**What you are asked to do:** Starting with the line that contains "l ∨ l = .supervisor" and stopping after the line that contains "(R12, R137). -/", return each line below exactly as written, with no others.

[Dataset entries]
-- ==== Sys2Proof/Decode.lean ====
section
/-! DEFINITION. From the codes of a request frame to the command it is, and back (section 12.2), and the host's reading of a
table word. The table gives no row any bits, so no word spells a command. -/

namespace Sys2Proof

/-- The kind code of each request (section 12.2). -/
def Kind.code : Kind → Byte
  | .fillReport => 0x01
  | .doseQuery => 0x02
  | .valveHold => 0x03
  | .valveFree => 0x04
  | .valveAccept => 0x05
  | .baseSet => 0x06
  | .valveView => 0x07
  | .layoutLoad => 0x08
  | .calLoad => 0x09
  | .recipeLoad => 0x0A
  | .recordRead => 0x0B
  | .start => 0x0C
  | .stop => 0x0D
  | .clear => 0x0E
  | .flush => 0x0F
  | .restart => 0x10
  | .freeze => 0x11
  | .thaw => 0x12
  | .thawAll => 0x13
  | .zeroCapture => 0x14
  | .spanCapture => 0x15
  | .captureResult => 0x16
  | .canListTake => 0x17
  | .listLevelSet => 0x18
  | .queueView => 0x19
  | .statusRead => 0x1A
  | .causeTake => 0x1B
  | .causeEnable => 0x1C
  | .linkStats => 0x1D

/-- The kinds of the catalogue, in the order of their codes (section 12.2). -/
def Kind.all : List Kind :=
  [.fillReport, .doseQuery, .valveHold, .valveFree, .valveAccept, .baseSet, .valveView, .layoutLoad, .calLoad,
    .recipeLoad, .recordRead, .start, .stop, .clear, .flush, .restart, .freeze, .thaw, .thawAll, .zeroCapture,
    .spanCapture, .captureResult, .canListTake, .listLevelSet, .queueView, .statusRead, .causeTake, .causeEnable,
    .linkStats]

/-- The kind a code names; none for a code outside the catalogue (R197). -/
def Kind.ofCode (code : Byte) : Option Kind :=
  Kind.all.find? (fun k => k.code == code)

/-- The command that a complete good frame of link `l` is, from its kind, its payload and its lead's stamp (R188, R195). The
stamp matters to FILL REPORT alone, and a link that keeps none passes 0. -/
def requestCommand (l : Link) (kind : Byte) (p : List Byte) (stamp : Option Position) : Instr :=
  match Kind.ofCode kind with
  | some .fillReport => .fillReport l p (stamp.getD 0)
  | some .doseQuery => .doseQuery l p
  | some .valveHold => .valveHold l p
  | some .valveFree => .valveFree l p
  | some .valveAccept => .valveAccept l p
  | some .baseSet => .baseSet l p
  | some .valveView =>
    match p with
    | [v, flag] => if flag = 1 then .valveViewClear l v else .valveView l [v, flag]
    | other => .valveView l other
  | some .layoutLoad => .layoutLoad l p
  | some .calLoad => .calLoad l p
  | some .recipeLoad => .recipeLoad l p
  | some .recordRead => .recordRead l p
  | some .start => .start l p
  | some .stop => .stop l p
  | some .clear => .clear l p
  | some .flush => .flush l p
  | some .restart => .restart l p
  | some .freeze => .freeze l p
  | some .thaw => .thaw l p
  | some .thawAll => .thawAll l p
  | some .zeroCapture => .zeroCapture l p
  | some .spanCapture => .spanCapture l p
  | some .captureResult => .captureResult l p
  | some .canListTake => .canListTake l p
  | some .listLevelSet => .listLevelSet l p
  | some .queueView => .queueView l p
  | some .statusRead => .statusRead l p
  | some .causeTake => .causeTake l p
  | some .causeEnable => .causeEnable l p
  | some .linkStats => if p = [1] then .linkStatsClear l else .linkStats l p
  | none => .unknownKind l kind p

/-- What a request frame carries to the decoder of its link. -/
structure RequestFrame where
  link    : Link
  kind    : Byte
  payload : List Byte
  stamp   : Option Position
  deriving DecidableEq, Repr

/-- The frame that a request command is; none for an event or a step of the part. -/
def Instr.frame? : Instr → Option RequestFrame
  | .fillReport l p st => some ⟨l, Kind.fillReport.code, p, if l = .filler then some st else none⟩
  | .doseQuery l p => some ⟨l, Kind.doseQuery.code, p, none⟩
  | .valveHold l p => some ⟨l, Kind.valveHold.code, p, none⟩
  | .valveFree l p => some ⟨l, Kind.valveFree.code, p, none⟩
  | .valveAccept l p => some ⟨l, Kind.valveAccept.code, p, none⟩
  | .baseSet l p => some ⟨l, Kind.baseSet.code, p, none⟩
  | .valveView l p => some ⟨l, Kind.valveView.code, p, none⟩
  | .valveViewClear l v => some ⟨l, Kind.valveView.code, [v, 1], none⟩
  | .layoutLoad l p => some ⟨l, Kind.layoutLoad.code, p, none⟩
  | .calLoad l p => some ⟨l, Kind.calLoad.code, p, none⟩
  | .recipeLoad l p => some ⟨l, Kind.recipeLoad.code, p, none⟩
  | .recordRead l p => some ⟨l, Kind.recordRead.code, p, none⟩
  | .start l p => some ⟨l, Kind.start.code, p, none⟩
  | .stop l p => some ⟨l, Kind.stop.code, p, none⟩
  | .clear l p => some ⟨l, Kind.clear.code, p, none⟩
  | .flush l p => some ⟨l, Kind.flush.code, p, none⟩
  | .restart l p => some ⟨l, Kind.restart.code, p, none⟩
  | .freeze l p => some ⟨l, Kind.freeze.code, p, none⟩
  | .thaw l p => some ⟨l, Kind.thaw.code, p, none⟩
  | .thawAll l p => some ⟨l, Kind.thawAll.code, p, none⟩
  | .zeroCapture l p => some ⟨l, Kind.zeroCapture.code, p, none⟩
  | .spanCapture l p => some ⟨l, Kind.spanCapture.code, p, none⟩
  | .captureResult l p => some ⟨l, Kind.captureResult.code, p, none⟩
  | .canListTake l p => some ⟨l, Kind.canListTake.code, p, none⟩
  | .listLevelSet l p => some ⟨l, Kind.listLevelSet.code, p, none⟩
  | .queueView l p => some ⟨l, Kind.queueView.code, p, none⟩
  | .statusRead l p => some ⟨l, Kind.statusRead.code, p, none⟩
  | .causeTake l p => some ⟨l, Kind.causeTake.code, p, none⟩
  | .causeEnable l p => some ⟨l, Kind.causeEnable.code, p, none⟩
  | .linkStats l p => some ⟨l, Kind.linkStats.code, p, none⟩
  | .linkStatsClear l => some ⟨l, Kind.linkStats.code, [1], none⟩
  | .unknownKind l kind p => some ⟨l, kind, p, none⟩
  | .encoderPulse => none
  | .eyeBlockingEdge => none
  | .eyeClearingEdge => none
  | .conversionComplete => none
  | .conversionOverflow => none
  | .confirmInputActive => none
  | .confirmQualified => none
  | .confirmInputInactive => none
  | .confirmWindowExpiry => none
  | .rejectPulseEnd => none
  | .lcmdFallingEdge => none
  | .lcmdRisingEdge => none
  | .lcmdSpellTimeout => none
  | .lineClear => none
  | .lineFreeze => none
  | .lineThaw => none
  | .lineFlush => none
  | .lineZeroCapture => none
  | .lineCommandBadCount => none
  | .characterReceived _ _ _ _ => none
  | .gapEntry _ => none
  | .linkBreak _ => none
  | .pauseExpiry _ => none
  | .frameEntryTaken _ => none
  | .heldAnswerPlaced _ => none
  | .characterSent _ => none
  | .readerCharacterReceived _ _ _ => none
  | .readerGapEntry => none
  | .readerBreak => none
  | .readerEntryTaken => none
  | .messageMatch => none
  | .attentionHoldExpiry _ => none
  | .powerOn _ => none
  | .resetPinAssert => none
  | .resetPinRelease _ => none
  | .conversionStart => none
  | .breakEnd _ => none

/-- The sum of characters modulo 256 (R188). -/
def sumBytes : List Byte → Byte
  | [] => 0
  | b :: bs => b + sumBytes bs

/-- The check that makes the sum of the checked characters 0 modulo 256 (section 9.4, R189). -/
def checkByte (checked : List Byte) : Byte := - sumBytes checked

/-- The characters of a request frame: lead, kind, length, payload, check (section 9.4). -/
def frameCharacters (kind : Byte) (p : List Byte) : List Byte :=
  0x02 :: kind :: BitVec.ofNat 8 p.length :: (p ++ [checkByte (kind :: BitVec.ofNat 8 p.length :: p)])

/-- The command that the word `w` of `nbits` bits spells by the table's bits. No row of spec/opcode_table.json has bits, so
there is none. -/
def decodeTableWord (_nbits _w : Nat) : Option Instr := none

end Sys2Proof
end

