-- ==== Sys2Proof/Machine/Valves.lean ====
section
/-! DEFINITION. Valve states, holds and the valve view (chapter 6). -/

namespace Sys2Proof.Machine

/-- The state of valve `v` replaced. -/
def setValveState (v : Nat) (st : ValveState) (s : State) : State := s.setValve v { s.valve v with state := st }

/-- The answer of the hold requests: the valve, its state and its holder (R133, R134, R136, R138). -/
def holdReply (st : Status) (v : Nat) (s : State) : Served :=
  ({ status := st, payload := u8 v ++ u8 (s.valve v).state.code ++ u8 (holderField (s.valve v).state) }, s)

/-- The probation count of the current recipe (R129). -/
def State.probationCount (s : State) : Nat := (s.recipe.map Recipe.probationCount).getD 0

/-- A valve is released into PROBATION, or into ACTIVE where the probation count is 0, its two runs cleared (R136). -/
def releaseValve (v : Nat) (s : State) : State :=
  s.setValve v { s.valve v with state := probationOrActive s.probationCount, limitRun := 0, ootRun := 0 }

/-- The checks that the hold requests share: STATE in CONFIG, and RANGE outside the valves in use (R133, R136, R138). -/
def withValve (p : List Byte) (act : Nat → State → Served) (s : State) : Served :=
  if s.control.state = .config then refuse .state s
  else if !s.valveInRange (u8At p 0) then refuse .range s
  else act (u8At p 0) s

/-- VALVE HOLD on a valve in use (R133, R134). -/
def holdValve (l : Link) (v : Nat) (s : State) : Served :=
  match (s.valve v).state with
  | .blocked h =>
    if h = l then holdReply .ok v s
    else if l = .supervisor then holdReply .ok v (setValveState v (.blocked .supervisor) s)
    else holdReply .held v s
  | _ => holdReply .ok v (setValveState v (.blocked l) s)

/-- VALVE FREE on a valve in use (R136). -/
def freeValve (l : Link) (v : Nat) (s : State) : Served :=
  match (s.valve v).state with
  | .blocked h => if h = l ∨ l = .supervisor then holdReply .ok v (releaseValve v s) else holdReply .held v s
  | .suspect => if l = .supervisor then holdReply .ok v (releaseValve v s) else holdReply .held v s
  | _ => holdReply .ok v s

/-- VALVE ACCEPT on a valve in use (R138). -/
def acceptValve (v : Nat) (s : State) : Served :=
  match (s.valve v).state with
  | .suspect => holdReply .ok v (s.setValve v { s.valve v with state := .active, limitRun := 0, ootRun := 0 })
  | .blocked _ => holdReply .held v s
  | _ => holdReply .ok v s

/-- A fault report blocks the valve it names with holder FILLER, unless it is BLOCKED already (R12, R137). -/
def faultBlock (v : Nat) (s : State) : State :=
  match (s.valve v).state with
  | .blocked _ => s
  | _ => setValveState v (.blocked .filler) s

/-- The trim reported for an entry, 0 when no recipe is held (R142). -/
def reportedTrim (s : State) (e : Valve) : Int := (s.recipe.map (fun r => trimOf e.accumulator r.shift)).getD 0

/-- The dose a view reports: 0 in CONFIG (R142). -/
def reportedDose (s : State) (e : Valve) : Nat := if s.control.state = .config then 0 else s.doseOf e

/-- The bytes of a valve view (section 12.5). -/
def valveViewBytes (v : Nat) (s : State) : List Byte :=
  let e := s.valve v
  u8 v ++ u8 e.state.code ++ u8 (holderField e.state) ++ s16 e.baseOffset ++ s32 e.accumulator ++ s16 (reportedTrim s e) ++
    u8 e.limitRun ++ u8 e.ootRun ++ u8 e.state.probationLeft ++ u32 e.weighed ++ u32 e.rejected ++
    u8 e.netWindow.length ++ e.netWindow.flatMap s24 ++ flagByte e.alertArmed ++ u16 e.lastDose ++ u16 (reportedDose s e)

/-- VALVE VIEW, by the dose unit: RANGE for the valve and the flag, then LINK for a set flag on the quality link; the counts
are cleared after the answer is built (R142, R143). -/
def ownValveView (l : Link) (p : List Byte) (s : State) : Served :=
  let v := u8At p 0
  if !s.valveInRange v then refuse .range s
  else
    match flagAt p 1 with
    | none => refuse .range s
    | some false => ({ status := .ok, payload := valveViewBytes v s }, s)
    | some true =>
      if l = .quality then refuse .link s
      else ({ status := .ok, payload := valveViewBytes v s }, s.setValve v { s.valve v with weighed := 0, rejected := 0 })

/-- VALVE HOLD (R133, R134). -/
def execValveHold (l : Link) (p : List Byte) (s : State) : Result :=
  .next (serve .valveHold l p none (withValve p (holdValve l)) s)

/-- VALVE FREE (R136). -/
def execValveFree (l : Link) (p : List Byte) (s : State) : Result :=
  .next (serve .valveFree l p none (withValve p (freeValve l)) s)

/-- VALVE ACCEPT (R138). -/
def execValveAccept (l : Link) (p : List Byte) (s : State) : Result :=
  .next (serve .valveAccept l p none (withValve p acceptValve) s)

/-- VALVE VIEW with its clear flag clear, or with a payload that is refused (R142). -/
def execValveView (l : Link) (p : List Byte) (s : State) : Result :=
  .next (serve .valveView l p none (ownValveView l p) s)

/-- VALVE VIEW with its clear flag set (R142, R143). -/
def execValveViewClear (l : Link) (v : Byte) (s : State) : Result :=
  .next (serve .valveView l [v, 1] none (ownValveView l [v, 1]) s)

end Sys2Proof.Machine
end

**Solution below:**
  | .blocked h => if h = l ∨ l = .supervisor then holdReply .ok v (releaseValve v s) else holdReply .held v s
  | .suspect => if l = .supervisor then holdReply .ok v (releaseValve v s) else holdReply .held v s
  | _ => holdReply .ok v s

/-- VALVE ACCEPT on a valve in use (R138). -/
def acceptValve (v : Nat) (s : State) : Served :=
  match (s.valve v).state with
  | .suspect => holdReply .ok v (s.setValve v { s.valve v with state := .active, limitRun := 0, ootRun := 0 })
  | .blocked _ => holdReply .held v s
  | _ => holdReply .ok v s

/-- A fault report blocks the valve it names with holder FILLER, unless it is BLOCKED already (R12, R137). -/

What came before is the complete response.